[ASSIGNED TASK]
The reply consists of one number only: how many lines in the listing below contain the word "scope".

[DATASET RECORDS]

/-- The access that took a group out of the rotation completes later (R183). -/
def State.accessSoon (s : State) : State :=
  match s.thr.run with
  | .access => s.eventually (.event .memoryAccessCompletion (.access s.cur none))
  | _ => s

/-- The effect of a parcel with its results written. -/
def Acc.written (r : Acc Out) : Acc Out := r.bind (fun o s => (s.dests o.ws).bind (fun _ s => .ok o s))

/-- A group traps with none of its effects (R80). -/
def State.quit (c : Cause) (s : State) : State :=
  (s.onThr (fun t => { t with grants := [], flight := {} })).takeTrap c s.thr.pc false

/-- The translations that a group's checks have used set A and D and stay cached (R406). -/
def State.settle (f : Flight) (s : State) : State :=
  let t := s.thr
  f.reached.foldr (fun r s => (s.translate t.ctx t.level (.thread (gspOf s.cur) (slotOf s.cur)) r.va r.n r.k).2) s
/-- The offset of the descriptor that a register is bound to, where the group's checks found it. -/
def State.boundAt (s : State) (f : Flight) (r : Reg) : Option Nat :=
  (s.thr.strand r).bind (fun d => (f.landed.find? (fun e => e.1 == descReq d .rmw)).bind (fun e => match e.2 with
    | .mem b => some b
    | _ => none))
/-- The group has passed its checks and is in flight with what its run noted; its pushes have room from then on, and its pops of a
descriptor to which it pushes are one step with them (R209). Log entry 12. -/
def State.fly (op : TOp) (f : Flight) (s : State) : State :=
  let pops := op.xs.filterMap (s.boundAt f)
  let pushes := op.xd.filterMap (s.boundAt f)
  (s.onThr (fun t => { t with grants := [], flight := { f with
    on := true, passed := true, fe := false, busy := [], both := pops.filter pushes.contains, room := pops.foldl List.erase pushes } })).settle f

/-- A group has taken effect: its pc, and what follows it. Where it leaves the position (a yield, a bar, an access outside the
Spindle) beside a V-parcel of several beats, it leaves at the first beat and its other beats come once the thread is back: a choice
of the model between R151 and R392, log entry 12. -/
def State.concluded (op : TOp) (pc : Word) (s : State) : State :=
  op.post (s.onThr (fun t => { t with pc := pc, grants := [], flight := {}, beats := op.beats - 1 })).accessSoon
/-- Runs a group on the state s it found: its results and pc take effect; or it traps with none of its effects (R80); or it
waits. A multi-beat group that leaves the rotation does so at its first beat, log entry 12. What a group awaits from outside starts when the group has passed every check: that is seen by a run as if the answers
had come; then the group performs its accesses, and those that stand before a wait stand (R318). Log entry 12. -/
def State.conclude (op : TOp) (s : State) : State :=
  let pc (o : Out) : Word := o.target.getD (s.thr.pc + s.thr.len)
  match (op.results s).written with
  | .trap c => s.quit c
  | .ok o s' => s'.concluded op (pc o)
  | .hold f =>
    if s.passed then f s
    else match (op.results s.probe).written with
    | .trap c => s.quit c
    | .hold g => g s
    | .ok _ t =>
      let u := s.fly op t.thr.flight
      match (op.results u).written with
      | .trap c => u.quit c
      | .ok o s' => s'.concluded op (pc o)
      | .hold g => g u

/-- Issues a group of one parcel. Log entry 12. -/
def issueOp (op : TOp) (s : State) : Host.Outcome State Fault Refusal := .next (s.conclude op)

end Sys2Proof.Machine
end

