-- ==== Sys2Proof/Machine/Copies.lean ====
section
/-! DEFINITION. Asynchronous copies, strand instructions, cache control and stash.map (06, R199 to R212), and the copy
engine (R201 to R204, R215). -/

namespace Sys2Proof.Machine
open Sys2Proof

/-! Copies: issue (R199, R200). -/

/-- T-STRAND of a strand-bound token (R21). R21 states no subcause: SUB is 0 (log entry 8). -/
def tToken : Cause := ⟨7, 0, 0, false, 0⟩
/-- Traps when the token names a bound register (R21). Log entry 8. -/
def State.tokenCheck (rd : Reg) (s : State) : Acc Unit :=
  if (s.thr.strand rd).isSome then .trap tToken else .ok () s

/-- First and last byte of what a copy reads and writes, as integers (R199, R201). -/
structure Span where
  lo : Int
  hi : Int
  deriving DecidableEq, Repr

/-- The bounding range of n rows of b bytes from a with a stride (R201). -/
def rowSpan (a : Word) (n b : Nat) (stride : Int) : Span :=
  let last : Int := a.toNat + (n - 1) * stride
  ⟨min (a.toNat : Int) last, max (a.toNat : Int) last + b - 1⟩

/-- Steps 1 and 2 of R185 on the ends of a range. -/
def spanCheck (lvl : Level) (sp : Span) (k : Nat) : Option Cause :=
  match canonCheck lvl (ofInt 64 sp.lo) k with
  | some c => some c
  | none => canonCheck lvl (ofInt 64 sp.hi) k

def Span.meets (a b : Span) : Bool := decide (a.lo ≤ b.hi ∧ b.lo ≤ a.hi)

/-- The lock of a copy's range (R205). -/
def State.copyLock (s : State) (id : Nat) (sp : Span) (dest : Bool) : Lock :=
  let t := s.thr
  { id := id, ctx := t.ctx, party := some t.party, lo := ofInt 64 sp.lo / 64, hi := ofInt 64 sp.hi / 64, owner := 0, dest := dest
    phys := t.level == .monitor }

/-- Starts a copy that passed its checks, or waits for queue and lock-table room (R201). -/
def State.copyStart (rd : Reg) (c : Copy) (dsp : Span) (ssp : Option Span) (s : State) : Acc Out :=
  let rid := ridOf s.cur
  let n := if ssp.isSome then 2 else 1
  let cl := s.cluster rid
  if 64 ≤ cl.copies.length ∨ 128 < cl.locks.length + n then .hold (State.roomHold .copies)
  else
    let (id, s) := s.newId
    let ls := s.copyLock id dsp true :: (match ssp with
      | some p => [s.copyLock id p false]
      | none => [])
    let s := s.onCluster rid (fun r => { r with copies := r.copies ++ [{ c with id := id }], locks := r.locks ++ ls })
    let s := s.onThr (fun t => { t.setEmpty rd (.op id) with ops := t.ops ++ [id] })
    .ok {} (s.eventually (.event .copyEngineRun (.pair rid (2 * id))))

/-- A copy of the thread whose turn it is. -/
def State.copyOf (s : State) (dst src : Word) (len : Nat) (kind : CopyKind) (scope : BitVec 2) : Copy :=
  { id := 0, key := s.cur, ctx := s.thr.ctx, party := s.thr.party, level := s.thr.level, dst := dst, src := src,
    len := len, kind := kind, scope := scope }

/-- The checks of R200 from step 2 on, then the copy; a copy of nothing fills its token at once with 0.
Log entry 21. -/
def State.copyGo (rd : Reg) (c : Copy) (dsp : Span) (ssp : Option Span) (align : Bool) (s : State) : Acc Out :=
  let lvl := s.thr.level
  if c.len = 0 then
    if align ∧ c.dst.toNat % 8 ≠ 0 then .trap (tAlign c.dst)
    else (s.tokenCheck rd).bind (fun _ s => .ok { ws := [(rd, 0)] } s)
  else match spanCheck lvl dsp 1 with
  | some e => .trap e
  | none => match (match ssp with
      | some p => spanCheck lvl p 0
      | none => none) with
    | some e => .trap e
    | none =>
      if align ∧ (c.dst.toNat % 8 ≠ 0 ∨ c.len % 8 ≠ 0) then .trap (tAlign c.dst)
      else if (match ssp with
        | some p => p.meets dsp
        | none => false) then .trap (tIll 0)
      else (s.tokenCheck rd).bind (fun _ s => s.copyStart rd c dsp ssp)

/-- cpy (R199 to R201). -/
def opCpy (rd rs1 rs2 rs3 : Reg) (scope : BitVec 2) : TOp := 
  { xs := [rs1, rs2, rs3], xd := [rd],
    run := fun ws s =>
      let l := (ws.getD 2 0).toNat
      if 2 ^ 32 ≤ l then .trap (tIll 0)
      else s.copyGo rd (s.copyOf (ws.getD 0 0) (ws.getD 1 0) l .flat scope) (rowSpan (ws.getD 0 0) 1 l 0)
        (some (rowSpan (ws.getD 1 0) 1 l 0)) false }
/-- cpy (R199 to R201). -/
def execCpy (rd rs1 rs2 rs3 : Reg) (scope : BitVec 2) (s : State) : Host.Outcome State Fault Refusal := issueOp (opCpy rd rs1 rs2 rs3 scope) s
/-- cpy.2d (R199 to R201). -/
def opCpy2d (rd rs1 rs2 rs3 : Reg) (scope : BitVec 2) : TOp := 
  { xs := [rs1, rs2, rs3, rs3 + 1], xd := [rd], wf := rs3 != 0 && rs3.toNat % 2 == 0,
    run := fun ws s =>
      let dim := ws.getD 2 0
      let h := fld dim 15 0
      let b := fld dim 39 16
      let ds := toSigned 32 (fld (ws.getD 3 0) 31 0)
      let ss := toSigned 32 (fld (ws.getD 3 0) 63 32)
      if fld dim 63 40 ≠ 0 ∨ 2 ^ 32 ≤ h * b then .trap (tIll 0)
      else s.copyGo rd (s.copyOf (ws.getD 0 0) (ws.getD 1 0) (h * b) (.rect h b ds ss) scope)
        (rowSpan (ws.getD 0 0) h b ds) (some (rowSpan (ws.getD 1 0) h b ss)) false }
/-- cpy.2d (R199 to R201). -/
def execCpy2d (rd rs1 rs2 rs3 : Reg) (scope : BitVec 2) (s : State) : Host.Outcome State Fault Refusal := issueOp (opCpy2d rd rs1 rs2 rs3 scope) s
/-- cpy.fill (R199 to R201). Log entry 21. -/
def opCpyFill (rd rs1 rs2 rs3 : Reg) (scope : BitVec 2) : TOp := 
  { xs := [rs1, rs2, rs3], xd := [rd],
    run := fun ws s =>
      let l := (ws.getD 2 0).toNat
      if 2 ^ 32 - 8 < l then .trap (tIll 0)
      else s.copyGo rd (s.copyOf (ws.getD 0 0) 0 l (.fill (ws.getD 1 0)) scope) (rowSpan (ws.getD 0 0) 1 l 0) none true }
/-- cpy.fill (R199 to R201). -/
def execCpyFill (rd rs1 rs2 rs3 : Reg) (scope : BitVec 2) (s : State) : Host.Outcome State Fault Refusal := issueOp (opCpyFill rd rs1 rs2 rs3 scope) s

[FINISHED TASK]
11